:: DATA LISTING ::
-- ==== Sys2Proof/Tests/Slice0.lean ====
section
/-!
SUPPORT. Tests of the model on small states: the well-formedness checks, one or two steps of each family of commands, and
for each statement with hypotheses a state and operands that meet them (`witness_<statement>`).
-/

namespace Sys2Proof.Tests

set_option Elab.async false

open Sys2Proof Sys2Proof.Machine Sys2Proof.Safety

/-! ### Well-formed commands -/

/-- A header with selector 0. -/
def hd (n : Nat) : Header := { tag := 9, selector := 0, length := n }

/-- A header with a selector. -/
def sel (k n : Nat) : Header := { tag := 9, selector := k, length := n }

/-- A row that passes every check for hole 1. -/
def raw : RawRow :=
  { hole := 1, zone := 1, rail := .a, centre := 4, offset := 10, plies := 2, grip := 20, diameter := 2, force := 2
    predCount := 0, pred1 := 0, pred2 := 0 }

theorem test_wf_accepts :
    (Instr.drill (hd 8) 1 2 3).wf = true ∧ (Instr.patternRows (hd 20) 1 1 [raw]).wf = true
      ∧ (Instr.tableWriteZone (sel 3 7) 1 2 1).wf = true ∧ (Instr.queryPattern (sel 11 7) 1 (some 3)).wf = true
      ∧ (Instr.storeWrite (hd 7) 512 [0x55]).wf = true ∧ (Instr.unknownKind (hd 4) 0x70).wf = true
      ∧ (Instr.hello 0 1 1 (.drill (some .a) 4 7 100 0)).wf = true ∧ (Instr.done 0 1 9 (.result 1 250)).wf = true := by
  decide

theorem test_wf_header :
    (Instr.cancel { tag := 256, selector := 0, length := 4 }).wf = false
      ∧ (Instr.cancel { tag := 0, selector := 256, length := 4 }).wf = false ∧ (Instr.cancel (hd 3)).wf = false
      ∧ (Instr.cancel (hd 65)).wf = false ∧ (Instr.modeRun (sel 2 4)).wf = false
      ∧ (Instr.queryPump (sel 9 4)).wf = false := by
  decide

theorem test_wf_operands :
    (Instr.drill (hd 8) 256 1 1).wf = false ∧ (Instr.drill (hd 8) 1 65536 1).wf = false
      ∧ (Instr.ream (hd 8) 1 1 256).wf = false ∧ (Instr.setRivet (hd 7) 256 1).wf = false
      ∧ (Instr.heat (hd 6) 1 256).wf = false ∧ (Instr.clamp (hd 6) 0 256).wf = false
      ∧ (Instr.unclamp (hd 6) 256 1).wf = false ∧ (Instr.park (hd 5) 256).wf = false
      ∧ (Instr.patternOpen (hd 7) 1 65536).wf = false ∧ (Instr.patternDelete (hd 5) 256).wf = false
      ∧ (Instr.tableWriteTiming (sel 1 9) 1 4294967296).wf = false ∧ (Instr.tableWriteSlot (sel 2 7) 1 256 0).wf = false
      ∧ (Instr.tableWriteZone (sel 3 7) 1 1 256).wf = false ∧ (Instr.tableWriteLane (sel 4 9) 1 1 1 1 256).wf = false
      ∧ (Instr.tableWritePump (sel 5 5) 256).wf = false ∧ (Instr.frameBegin (hd 7) 1 65536).wf = false
      ∧ (Instr.holeRework (hd 6) 65536).wf = false ∧ (Instr.slotClear (hd 5) 256).wf = false
      ∧ (Instr.slotRelease (hd 5) 256).wf = false ∧ (Instr.lampSet (hd 6) 1 256).wf = false := by
  decide

theorem test_wf_queries :
    (Instr.queryHole (sel 2 6) 65536).wf = false ∧ (Instr.queryOrder (sel 3 6) 256 1).wf = false
      ∧ (Instr.querySlot (sel 4 5) 256).wf = false ∧ (Instr.queryRail (sel 5 7) 1 2 256).wf = false
      ∧ (Instr.queryLane (sel 6 5) 256).wf = false ∧ (Instr.queryZone (sel 7 5) 256).wf = false
      ∧ (Instr.queryTable (sel 10 6) 1 256).wf = false ∧ (Instr.queryPattern (sel 11 7) 1 (some 65536)).wf = false
      ∧ (Instr.storeRead (hd 7) 65536 1).wf = false ∧ (Instr.storeRead (hd 7) 1 256).wf = false
      ∧ (Instr.storeWrite (hd 8) 512 [0x55]).wf = false ∧ (Instr.unknownKind (hd 4) 0x10).wf = false
      ∧ (Instr.damagedFrame .cell []).wf = false := by
  decide

theorem test_wf_rows :
    ([ { raw with hole := 65536 }, { raw with zone := 32 }, { raw with centre := 256 }, { raw with offset := 65536 },
       { raw with plies := 256 }, { raw with grip := 256 }, { raw with diameter := 256 }, { raw with force := 256 },
       { raw with predCount := 4 }, { raw with pred1 := 65536 }, { raw with pred2 := 65536 } ] : List RawRow).all
        (fun r => !r.wf) = true
      ∧ (Instr.patternRows (hd 20) 1 1 []).wf = false := by
  decide

theorem test_wf_reports :
    (Instr.hello 0 256 1 .malformed).wf = false ∧ (Instr.hello 0 1 256 .malformed).wf = false
      ∧ (Instr.hello 0 1 1 (.drill none 256 0 1 0)).wf = false ∧ (Instr.hello 0 1 1 (.drill none 0 4294967296 1 0)).wf = false
      ∧ (Instr.hello 0 1 1 (.drill none 0 0 65536 0)).wf = false ∧ (Instr.hello 0 1 1 (.drill none 0 0 1 65536)).wf = false
      ∧ (Instr.hello 0 1 1 (.set none 256)).wf = false ∧ (Instr.hello 0 1 1 (.heat 256)).wf = false
      ∧ (Instr.hello 0 1 1 (.clamp 256)).wf = false ∧ (Instr.accept 0 1 1 (some 65536)).wf = false
      ∧ (Instr.done 0 1 1 (.serial 65536)).wf = false ∧ (Instr.done 0 1 1 (.result 256 0)).wf = false
      ∧ (Instr.done 0 1 1 (.result 1 65536)).wf = false ∧ (Instr.done 0 1 1 (.other 4)).wf = false
      ∧ (Instr.done 0 1 1 (.other 65)).wf = false ∧ (Instr.done 0 1 1 (.other 6)).wf = false
      ∧ (Instr.done 0 1 1 (.other 7)).wf = false := by
  decide

theorem test_wf_events :
    (Instr.abortedNone 0 1 256).wf = false ∧ (Instr.abortedPartial 0 256 1).wf = false
      ∧ (Instr.arrived 0 1 1 256).wf = false ∧ (Instr.fault 0 1 256).wf = false ∧ (Instr.leverOpen 0 256).wf = false
      ∧ (Instr.leverClosed 0 256).wf = false ∧ (Instr.clampState 0 1 256 1).wf = false
      ∧ (Instr.clampState 0 1 1 256).wf = false ∧ (Instr.headMessageSetAside 0 1 (.unknownKind 0xC0)).wf = false
      ∧ (Instr.headMessageSetAside 0 1 (.unknownKind 256)).wf = false
      ∧ (Instr.headMessageSetAside 0 256 .badLength).wf = false ∧ (Instr.rivetExpiryUnassigned 0 4).wf = false
      ∧ (Instr.rivetExpiryAssigned 0 4).wf = false := by
  decide

/-- The table gives no bits: a word spells no command, and a state takes none from it. -/
theorem test_no_word : decodeTableWord 32 0 = none ∧ State.reset.withFetchWord 32 0 = State.reset := ⟨rfl, rfl⟩

/-! ### The bench: a small line in RUN -/

/-- The rows of the bench pattern: two drill rows on rail A and B, and a third with both as predecessors. -/
def rows : List PatternRow :=
  [ { zone := 0, rail := .a, centre := 4, offset := 10, plies := 2, grip := 20, diameter := 2, force := 2, preds := [] },
    { zone := 0, rail := .b, centre := 10, offset := 10, plies := 2, grip := 20, diameter := 2, force := 2, preds := [] },
    { zone := 0, rail := .b, centre := 10, offset := 20, plies := 2, grip := 20, diameter := 2, force := 2
      preds := [1, 2] } ]

/-- A slot joined by a head. -/
def joined (d : Declared) : Slot := { Slot.reset with state := .ready, head := some { revision := 1, declared := d } }

/-- A hole of class 2 in a state. -/
def hole (st : HoleState) : Hole := { Hole.planned 2 with state := st }

/-- A rivet of class 2 heated at the start. -/
def rivet (serial : Nat) : Rivet := { serial, cls := 2, heatEnd := 0, window := 20000, tag := none }

/-- DRILL in slot 1, SET in slot 2, HEAT of lane 1 in slot 3, CLAMP in slot 4; zone 1 CLAMPED; pattern 1 bound with its
holes PLANNED, DRILLED and DEFECT; one rivet in lane 1. -/
def bench : State :=
  { State.reset with
    setup := { State.reset.setup with
      patterns := (Vector.replicate 4 none).set 0 (some { complete := true, count := 3, rows := rows.map some })
      freeRows := 2045
      frame := some { pattern := 0, serial := 7, count := 3 }
      tables := { Tables.defaults with
        zones := Tables.defaults.zones.set 0 (some { slot := 3, channel := 1 })
        lanes := Tables.defaults.lanes.set 0 { slot := some 2, cls := 2, mode := .manual, target := 2 } }
      mode := .run, preload := .done, engine := none, lockout := false }
    live := { Live.reset .power with
      holes := [hole .planned, hole .drilled, hole .defect]
      holdings := #v[some ⟨.a, ⟨3, 5⟩⟩, some ⟨.b, ⟨9, 11⟩⟩, none, none, none, none, none, none, none, none, none, none]
      lanes := (Vector.replicate 2 Lane.reset).set 0 { Lane.reset with stock := [rivet 5] }
      zones := (Vector.replicate 8 Zone.reset).set 0 { state := .clamped, expected := false }
      slots := #v[joined (.drill .a 4), joined (.set .b 10), joined (.heat 0), joined (.clamp 2), Slot.reset, Slot.reset,
        Slot.reset, Slot.reset, Slot.reset, Slot.reset, Slot.reset, Slot.reset]
      heads := Vector.replicate 12 { HeadLink.reset with up := true, silence := some 250 }
      notices := Vector.replicate 52 none } }

/-- The bench without a frame, in STANDBY. -/
def unbound : State := { bench with setup := { bench.setup with frame := none, mode := .standby } }

/-- The state after a command. -/
def after (i : Instr) (s : State) : State :=
  match exec i s with
  | .next t => t
  | _ => s

/-- The messages for the cell after a command. -/
def said (i : Instr) (s : State) : List CellBody := (after i s).live.cell.bodies

/-- The messages of a head link, the one in transmission first. -/
def sent (s : State) (slot : SlotId) : List HeadMsg := (s.live.heads[slot]).sending.toList ++ s.live.heads[slot].list

/-- An order record. -/
def order (tag : Nat) (kind : OrderKind) (slot : SlotId) (target : Target) (state : OrderState) : Order :=
  { tag, kind, slot, target, channel := none, centre := none, feed := none, state, wait := none, before := none
    rivet := none, units := none, cause := none, step := none, cancel := false, travelMark := none, issueMark := none }

/-- A state with orders in the pool. -/
def pooled (os : List Order) (s : State) : State := { s with live := { s.live with pool := os } }

/-- A state with a slot record changed. -/
def slotted (i : SlotId) (f : Slot → Slot) (s : State) : State := { s with live := s.live.updSlot i f }

/-- A state with the setup changed. -/
def setup (f : Setup → Setup) (s : State) : State := { s with setup := f s.setup }

/-- A slot busy with an order in a stage. -/
def busy (tag : Nat) (stage : TimedStage) (x : Slot) : Slot :=
  { x with state := .busy, work := .order tag, timer := some { stage, left := 500 } }

/-- The bench with a DRILL of hole 1 in flight in slot 1. -/
def drilling (st : OrderState) (step : Option AbortStep) (stage : TimedStage) : State :=
  slotted 0 (busy 9 stage) <| pooled
    [{ order 9 .drill 0 (.hole 1) st with
       centre := some 4, before := some .planned, issueMark := some .sent, step, cause := step.map fun _ => .guard }]
    { bench with live := { bench.live with holes := [hole .drilling, hole .drilled, hole .defect] } }

/-- The bench with a DRILL of slot 1 on its way to centre 8. -/
def travelling (st : OrderState) (step : Option AbortStep) : State :=
  let v : Travel := { tag := 9, target := 8, sweep := ⟨3, 9⟩, former := ⟨3, 5⟩ }
  let l := (bench.live.setHolding 0 (some ⟨.a, ⟨3, 9⟩⟩)).setTravel 0 (some v)
  slotted 0 (busy 9 .travel) <| pooled
    [{ order 9 .drill 0 (.hole 1) st with
       centre := some 8, travelMark := some .sent, step, cause := step.map fun _ => .guard }] { bench with live := l }

/-- The bench with a heat of lane 1's own in a step. -/
def heating (st : HeatStep) : State :=
  let g : Heat := { tag := 0, origin := .lane, slot := 2, cls := 2, serial := none, step := some st, mark := some .sent }
  slotted 2 (fun x => { x with state := .busy, work := .heat 0 }) { bench with live := bench.live.openHeat 0 g }

/-! ### One or two steps of each family -/

theorem test_patterns :
    said (.patternOpen (hd 7) 2 5) bench = [.answer 9 (.patternOpened 2040 5)]
      ∧ said (.patternRows (hd 20) 2 1 [raw]) (after (.patternOpen (hd 7) 2 1) bench) =
        [.answer 9 (.patternOpened 2044 1), .answer 9 (.patternRows true 1)]
      ∧ said (.patternDelete (hd 5) 1) bench = [.answer 9 (.refused .patternInUse)]
      ∧ said (.patternDelete (hd 5) 1) unbound = [.answer 9 (.patternDeleted 2048)] := by
  decide +kernel

theorem test_tables :
    said (.tableWriteTiming (sel 1 9) 1 0) bench = [.answer 9 (.timingWritten 1 0 4000)]
      ∧ said (.tableWriteSlot (sel 2 7) 1 2 0) bench = [.answer 9 (.refused .wrongKind)]
      ∧ said (.tableWriteZone (sel 3 7) 2 4 3) unbound = [.answer 9 (.refused .channels)]
      ∧ said (.tableWriteZone (sel 3 7) 2 4 2) unbound = [.answer 9 (.zoneWritten .unknown)]
      ∧ said (.tableWriteLane (sel 4 9) 1 3 2 2 4) bench = [.answer 9 (.laneWritten .ready)]
      ∧ said (.tableWritePump (sel 5 5) 15) bench = [.answer 9 (.pumpWritten 15 0)] := by
  decide +kernel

:: WHAT NEEDS TO BE DONE ::
In the material above, how many lines include the word "heads"? Answer with the number only.

:: RESPONSE BOX ::
2